GreetingService Implementation

@Slf4j
@Service
public class GreetingService {

    @Autowired
    private RestTemplate restTemplate;

    @HystrixCommand(fallbackMethod = "fallback_getMessage", 
            commandProperties = { 
            @HystrixProperty(name = "execution.isolation.thread.timeoutInMilliseconds", value = "3000") 
    })
    public String getMessage(String userName) {
        log.warn("Hystrix Thread: {} ({})",
                Thread.currentThread().getName(),
                Thread.currentThread().getId());
        String greetMessage = restTemplate.exchange("http://localhost:9191/api/users/{username}",
                HttpMethod.GET, null,
                new ParameterizedTypeReference<String>() {}, userName).getBody();
        log.warn("Hystrix Thread: {} ({}), Msg: {}",
                Thread.currentThread().getName(),
                Thread.currentThread().getId(), greetMessage);
        return greetMessage;
    }

    public String fallback_getMessage(String userName) {
        log.warn("Hystrix Fallback Thread: {} ({})",
                Thread.currentThread().getName(),
                Thread.currentThread().getId());
        return "Fallback Message " + userName + " !";
    }

}

If you notice, I have given connection timeout as 5 secs, read timeout as 5 secs and hystrix thread timeout as 3 secs. The downstream API has been intentionally made to respond after 4 secs. So it will demonstrate that the call from rest-consumer will be served with fallback because the hystrix thread timeout is set to 3 secs. It’s time to hit the rest-consumer API either from cURL or Postman.

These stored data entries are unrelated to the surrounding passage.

/-- CPY and CPYR (R139 to R147, R286 to R288). -/
def copyAll (g : Guard) (out : Bool) (red : Option RFmt) (late gen : Bool) (gslot : BitVec 3) (bar : BitVec 4) (zs : BitVec 7)
    (org ext d : Fld) (m : MAddr) (cx : Cx) (s : State) : M State := do
  match s.acting cx g with
  | [] => return s
  | p :: _ =>
    let s ← endRegions s cx.slot cx.packs
    awaitCount s cx [p] .cpy
    let x := s.pack p
    let l := s.launchOf p
    let l0 := lowLane (s.active cx g p)
    let o := (List.range 5).map (fun a => (x.vget (org.toNat + a) l0).toInt)
    let b := (List.range 5).map (fun a => (x.vget (ext.toNat + a) l0).toNat)
    let z := if zs = 127 then 0 else (x.sget zs.toNat).toNat
    failIf (b.any (fun n => decide (4096 < n))) cOPFORMAT 0
    let _ ← match (regsFrom org.toNat 5 ++ regsFrom ext.toNat 5).find? x.tagB with
      | some r => raise cBNDUSE (BitVec.ofNat 64 r)
      | none => .ok ()
    let va := x.ea m 0
    failIf (va % 64 != 0) cMISALIGN (BitVec.ofNat 64 va)
    failIf (z % 16 != 0) cMISALIGN (BitVec.ofNat 64 z)
    let tc := Tc.courier x.core
    let who := waiterOf p cx.slot
    let wm ← probe s tc l.part l.pasid who (pagesOf va 64 false)
    waitIf (sourceWaits s p wm [(va, 64)]) s .interlock
    let s := closeWindow s (lineOf (wm.get va))
    let w : BitVec 512 := BitVec.ofNat 512 (memNat s (wm.get va) 64)
    failIf (!waybillOk w b red) cOPFORMAT (BitVec.ofNat 64 va)
    let _ ← match boxBeyond w z b l.sRound with
      | some a => raise cSCRATCH (BitVec.ofNat 64 a)
      | none => .ok ()
    let rs := boxRanges w (boxRowsOf w o b)
    let write := out || red.isSome
    let pages := rs.flatMap (fun r => pagesOf r.1 r.2 write)
    let mp ← probe s tc l.part l.pasid who pages
    let s := s.fillTc tc l.pasid (pagesOf va 64 false)
    let _ ← match (rs.flatMap (fun r => pagesOf r.1 r.2 true)).foldl (fun (q : Option Nat) a =>
        if isBus (mp.get a.1) then some (match q with | some c => min a.1 c | none => a.1) else q) none with
      | some a => if red.isSome then raise cXLATE (xlateInfo a true) else .ok ()
      | none => .ok ()
    let regs ← regionStacks s tc l.part l.pasid who mp (if red.isSome then regionsOf l.pasid rs else [])
    waitIf (!seqRoom s regs) s .engine
    if red.isSome then awaitTurn s p
    let (t, parts) := takeNumbers s regs
    let now := boxEmpty b && !gen
    let prom := if now then s.clk else promiseAt s
    let t := { t with fresh := if now then t.fresh else t.fresh + 1 }
    let id := t.nextOp
    let c : Copy := ⟨w, out, red, z, o, b, bar.toNat, if gen then some gslot.toNat else none, gen, false, prom, late && !l.det, l0,
      x.lclk.toNat, parts⟩
    let t := (addOp t cx id p .cpy mp [] [] (.copy c)).fillTc tc l.pasid pages
    let t := eachPack t cx.packs (fun _ y => y.sset (d.toNat - 384) prom)
    let t := endExclusion s t x.block x.lclk.toNat
    return (if now then copyDone t id else t)
/-- CPY (R286, R287). -/
def execCpy (g : Guard) (out late gen : Bool) (gslot : BitVec 3) (bar : BitVec 4) (zs : BitVec 7) (org ext d : Fld) (m : MAddr)
    (s : State) : Host.Outcome State Fault Refusal :=
  issue (.cpy g out late gen gslot bar zs org ext d m) s (copyAll g out none late gen gslot bar zs org ext d m)
/-- CPYR (R286 to R288, R362). -/
def execCpyr (g : Guard) (fmt : RFmt) (late gen : Bool) (gslot : BitVec 3) (bar : BitVec 4) (zs : BitVec 7) (org ext d : Fld)
    (m : MAddr) (s : State) : Host.Outcome State Fault Refusal :=
  issue (.cpyr g fmt late gen gslot bar zs org ext d m) s (copyAll g false (some fmt) late gen gslot bar zs org ext d m)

curl -X GET 'http://localhost:9090/api/greet/Rogers'

You should see the response as below

Fallback Message - Rogers !

Please take a look at the log messages on the rest-consumer service.

2021-02-13 12:12:34.945  WARN 28673 --- [nio-9090-exec-1] c.b.h.controller.GreetingController      : Main Thread: http-nio-9090-exec-1 (21)
2021-02-13 12:12:35.284  WARN 28673 --- [GreetingService-1] c.b.hystrix.service.GreetingService      : Hystrix Thread: hystrix-GreetingService-1 (42)
2021-02-13 12:12:38.279  WARN 28673 --- [ HystrixTimer-1] c.b.hystrix.service.GreetingService      : Hystrix Fallback Thread: HystrixTimer-1 (41)
2021-02-13 12:12:38.283  WARN 28673 --- [nio-9090-exec-1] c.b.h.controller.GreetingController      : Main Thread: http-nio-9090-exec-1 (21)
2021-02-13 12:12:39.394  WARN 28673 --- [GreetingService-1] c.b.hystrix.service.GreetingService      : Hystrix Thread: hystrix-GreetingService-1 (42), Msg: Welcome Rogers !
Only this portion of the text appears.